The completed and signed postal voting form may be sent by mail to Swedish Orphan Biovitrum AB (publ), “Extraordinary General Meeting”, c/o Euroclear Sweden AB, P.O. Box 191, SE-101 23 Stockholm, Sweden or by e-mail to generalmeetingservice@euroclear.com. Shareholders may also submit their postal votes electronically through verification with BankID via Euroclear Sweden AB’s website https://anmalan.vpc.se/euroclearproxy?sprak=1. The completed form must be received by Euroclear Sweden AB no later than 9 August 2023.

The shareholder may not provide specific instructions or conditions to the postal voting form. If so, the vote (i.e. the postal vote in its entirety) is invalid. Further instructions and conditions are included in the postal voting form and at https://anmalan.vpc.se/euroclearproxy?sprak=1.

If the shareholder submit its postal vote by proxy, a written and dated power of attorney signed by the shareholder shall be enclosed with the postal voting form. Proxy forms are available at the company’s website www.sobi.com. If the shareholder is a legal entity, a registration certificate or corresponding authorisation must be enclosed with the form.

Nominee registered shares

In order to be entitled to participate in the Meeting, a shareholder whose shares are registered in the name of a nominee must, in addition to giving notice of participation, register its shares in its own name so that the shareholder is registered as a shareholder in the share register as of 7 August 2023. Such re-registration may be temporary (so-called voting rights registration), and request for such voting rights registration shall be made to the nominee, in accordance with the nominee’s routines, at such a time in advance as decided by the nominee. Voting rights registrations that have been made by the nominee no later than 9 August 2023 will be taken into account in the presentation of the share register.

Proposed agenda

Election of the chairman of the Meeting (item 2)

The Board of Directors proposes that attorney-at-law Emil Boström from Mannheimer Swartling Advokatbyrå is elected chairman of the Meeting.

Preparation and approval of the voting list (item 3)

The voting list proposed for approval is the voting list drawn up by Euroclear Sweden AB on behalf of the company, based on the Extraordinary General Meeting’s register of shareholders, shareholders having given notice of participation and being present at the meeting venue, and postal votes received.

Authorisation for the Board of Directors to resolve on new issue of common shares (item 7)

The Board of Directors proposes that the Meeting resolves to authorise the Board of Directors to, during the period up to the Annual General Meeting 2024, resolve on issue of new common shares with preferential rights for the company’s shareholders. The total number of shares that may be issued shall amount to the number of shares that corresponds to issue proceeds of approximately SEK 6,000,000,000 and shall be within the limits of the share capital.

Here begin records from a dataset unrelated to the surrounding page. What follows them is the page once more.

-- ==== Sys2Proof/Tests/Slice0.lean ====
section
/-! SUPPORT. The model's own tests: ill-formed terms refused, words written out bit by bit, one step each of the spec's
vectors (95_test_vectors.md), and for every obligation with hypotheses a witness that meets them all. -/

namespace Sys2Proof.Tests

open Sys2Proof.Machine Sys2Proof.Laws

/-! ## Well-formedness -/

theorem test_write_count_too_high : (Instr.write 32768).wellFormed = false := by decide
theorem test_write_count_too_low : (Instr.write (-32769)).wellFormed = false := by decide
theorem test_read_count_too_high : (Instr.read 32768).wellFormed = false := by decide
theorem test_read_count_too_low : (Instr.read (-32769)).wellFormed = false := by decide
theorem test_peek_count_too_high : (Instr.peek 32768).wellFormed = false := by decide
theorem test_peek_count_too_low : (Instr.peek (-32769)).wellFormed = false := by decide
theorem test_dbgByte_index_too_high : (Instr.dbgByte (2 ^ 28)).wellFormed = false := by decide
theorem test_bounds_are_well_formed :
    ∀ i ∈ [Instr.write (-32768), .read 32767, .peek 0, .size, .clear, .dbgByte (2 ^ 28 - 1), .dbgState],
      i.wellFormed = true := by decide

/-- R6: INIT_BYTES = 0 is no BRB core. -/
theorem test_config_init_zero : ¬ Config.Wf ⟨0, 4096, 512⟩ := by decide
theorem test_config_init_above_max : ¬ Config.Wf ⟨9, 8, 512⟩ := by decide
theorem test_config_max_too_high : ¬ Config.Wf ⟨8, 2 ^ 28 + 1, 512⟩ := by decide
theorem test_config_vw_too_low : ¬ Config.Wf ⟨8, 4096, 511⟩ := by decide
theorem test_config_vw_too_high : ¬ Config.Wf ⟨8, 4096, 32768⟩ := by decide
theorem test_config_bounds : Config.Wf ⟨1, 1, 512⟩ ∧ Config.Wf ⟨2 ^ 28, 2 ^ 28, 32767⟩ := by decide

/-! ## Decoding: words written out from R52 to R55 -/

theorem test_decode_write : decode 0b0001_000000000000_0000000000000111#32 = .ok (.write 7) := by decide
theorem test_decode_write_negative : decode 0b0001_000000000000_1111111111111101#32 = .ok (.write (-3)) := by decide
theorem test_decode_read : decode 0b0010_000000000000_0111111111111111#32 = .ok (.read 32767) := by decide
theorem test_decode_peek : decode 0b0011_000000000000_1000000000000000#32 = .ok (.peek (-32768)) := by decide
theorem test_decode_size : decode 0b0100_0000000000000000000000000000#32 = .ok .size := by decide
theorem test_decode_clear : decode 0b0101_0000000000000000000000000000#32 = .ok .clear := by decide
theorem test_decode_dbgByte : decode 0b0110_1111111111111111111111111111#32 = .ok (.dbgByte 0x0FFFFFFF) := by decide
theorem test_decode_dbgState : decode 0b0111_0000000000000000000000000000#32 = .ok .dbgState := by decide

/-- R59: `OP` 0 and 8 to 15; vector X1. -/
theorem test_decode_reserved :
    decode 0x00000000#32 = .error .reservedOpcode ∧ decode 0x80000000#32 = .error .reservedOpcode ∧
    decode 0xF1234567#32 = .error .reservedOpcode := by decide
/-- R60; vector X1. -/
theorem test_decode_nonzero_fields :
    decode 0x10010008#32 = .error .nonzeroZ12 ∧
    decode 0x40000001#32 = .error .nonzeroZ28 ∧ decode 0x5FFFFFFF#32 = .error .nonzeroZ28 ∧
    decode 0x70000100#32 = .error .nonzeroZ28 := by decide

theorem test_decodeTableWord :
    decodeTableWord 32 0x1000FFFF = some (.write (-1)) ∧ decodeTableWord 32 0x00000000 = none := by decide

/-! ## One step each -/

/-- A 1-byte core (`CAP = 8`) as the vectors' setups leave it. -/
def core8 (rc wc : Nat) (full : Bool) (store : Memory) : State :=
  { State.resetWith ⟨1, 4096, 512⟩ [] [] with rc := rc, wc := wc, full := full, store := store }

The purpose of the authorisation is to repay part of the bridge loan that partly finances the company’s acquisition of CTI BioPharma Corp. Other terms and conditions for the new share issue shall be determined by the Board of Directors.

The current authorisation for the Board of Directors to issue new shares and/or convertible bonds and/or warrants, resolved by the Annual General Meeting on 9 May 2023, shall still be applicable.

The Board of Directors, or anyone appointed by the Board of Directors, shall be authorised to make such minor adjustments of the resolution that may be necessary in connection with registration with the Swedish Companies Registration Office.

Authorisation for the Board of Directors to resolve on a directed issue of series C shares and authorisation for the Board of Directors to resolve on repurchase of issued series C shares (item 8 (I)-(II))

Sobi annually resolves on implementation of long term incentive programmes, divided into two parts, one part directed to managers and executives (the “Management Programme”) and one part directed to all other employees (the “All Employee Programme”). Sobi currently has seven existing incentive programmes. To secure delivery of common shares to the participants in the programmes, Sobi has issued and repurchased redeemable and convertible series C shares. The programmes in question are the Management Programmes 2019-2023 and the All Employee Programmes 2021-2022.